12.1. Linkage: overview

Linkage is about joining two databases together using common keys or identifiers. In the context of de-identified clinical records linkage, it is often desirable to link without using any direct identity information.

One way to do so is to “pseudonymise” both databases, converting a person-unique identifier (such as a National Health Service [NHS] number in the UK) to a research ID (pseudonym, tag).

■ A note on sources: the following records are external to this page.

-- ==== Sys2Proof/Tests/Slice0.lean ====
section
/-! SUPPORT. The model's own tests: ill-formed operations that the check refuses, words and lines written out from the
spec, vectors of spec/95_test_vectors.md, and a witness for the premises of every statement. -/

namespace Sys2Proof.Tests

open Sys2Proof.Machine

/-! ## Helpers -/

/-- The bits of a wire string as the spec prints them, first on the wire first; a space separates fields. -/
def bits (t : String) : List Bit := (t.toList.filter (fun c => c != ' ')).map (fun c => c == '1')

/-- The next state, if there is one. -/
def after : Answer → Option State
  | .next t => some t
  | .fault _ => none
  | .refused _ => none

/-- The events an answer adds to the state's trace. -/
def newEvents (s : State) (a : Answer) : Option (List Event) := (after a).map (fun t => t.trace.drop s.trace.length)

/-- The result an answer gives the host. -/
def lastResult (a : Answer) : Option OpResult := (after a).bind (fun t => t.results.getLast?)

/-- The provider performs the next `n` operations. -/
def served (n : Nat) (s : State) : State := s.withFails (List.replicate n false)

/-- The provider performs `n` operations and fails the next. -/
def failing (n : Nat) (s : State) : State := s.withFails (List.replicate n false ++ [true])

/-- The target presents the bits. -/
def presenting (bs : List Bit) (s : State) : State := s.withReads (bs.map bitContent)

/-- spec/95 §1: from reset. -/
def fresh : State := State.reset

/-- spec/95 L2.4 #1: after `RESET`. -/
def held : State :=
  { State.reset with state := .reset, pins := { State.reset.pins with rst := drivenLow }, tracked := [.rst] }

/-- spec/95 §1: Entered. -/
def entered : State :=
  { State.reset with
    state := .lvpEntered
    pins := { rst := drivenLow, clk := drivenLow, dat := drivenLow }
    tracked := [.rst, .clk, .dat] }

/-- Entered, with `DAT` then made an input. -/
def listening : State :=
  { entered with pins := { entered.pins with dat := { acquired := true, dir := .input, level := none } } }

/-- Entered, with two words to verify. -/
def verifying : State := { entered with cfg := { entered.cfg with verifyCount := 2 } }

/-- After `EXIT`. -/
def exited : State := { State.reset with state := .exited, tracked := [.rst, .clk, .dat] }

/-! ## Ill-formed operations (R110, D4, D10, D11, R62) -/

theorem test_illformed_data : Instr.wf (.loadConfig 0x4000) = false ∧ Instr.wf (.loadData 0x4000) = false ∧
    Instr.wf (.loadData 0x3FFF) = true := by decide

theorem test_illformed_reverse : Instr.wf (.reverse 0x10 4) = false ∧ Instr.wf (.reverse 0xF 4) = true := by decide

theorem test_illformed_direction : Instr.wf (.setDir .dat (.other "float".toList)) = false := by decide

theorem test_illformed_pins : Instr.wf (.sessionNew { Config.resetSession with pinClock := 1 }) = false ∧
    Instr.wf (.sessionNew { Config.resetSession with pinData := 1 }) = false ∧
    Instr.wf (.sessionNew { Config.resetSession with pinData := 2 }) = false := by decide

A common operation is for institution A to say to institution B: “please send me de-identified data for the following people”. If the two institutions share a common passphrase (secret key), they can both “hash” their identifiers in the same way, and then check for matches using the resulting pseudonyms. This could work as follows:

  • Institutions A and B agree a secret passphrase.

  • Institution A hashes the identifiers of relevant people, for whom it would like de-identified data from institution B.

  • Institution A sends the resulting pseudonyms to institution B.

  • Institution B hashes all its identifiers with the same passphrase.

  • Institution B looks for pseudonyms that match those requested by A.

  • Institution B sends de-identified data for those people (only) back to A.

For example, using the passphrase “tiger” and the HMAC-MD5 algorithm, the following hashes (expressed as hexadecimal) can be generated consistently:

Identifier      Hash (research pseudonym)
1234567890      35b102550cd6b3118153d0372dffb0aa
2345678901      4aa6ca6d046b6fcffd2e465061bf19de
3456789012      71597eb16547ab2a87bad4139ff73693

The crate_bulk_hash tool allows you to generate these sorts of pseudonyms en masse.

Sometimes, organisations do not share a common person-unique identifier. (For example, education databases probably don’t contain NHS numbers.) In these circumstances, sometimes a match has to be conducted using non-unique information, such as names and dates of birth.

The crate_fuzzy_id_match tool helps you link databases that do not share a common person-unique identifier, via Bayesian probabilistic techniques; either directly (identifiably) or via a de-identified method.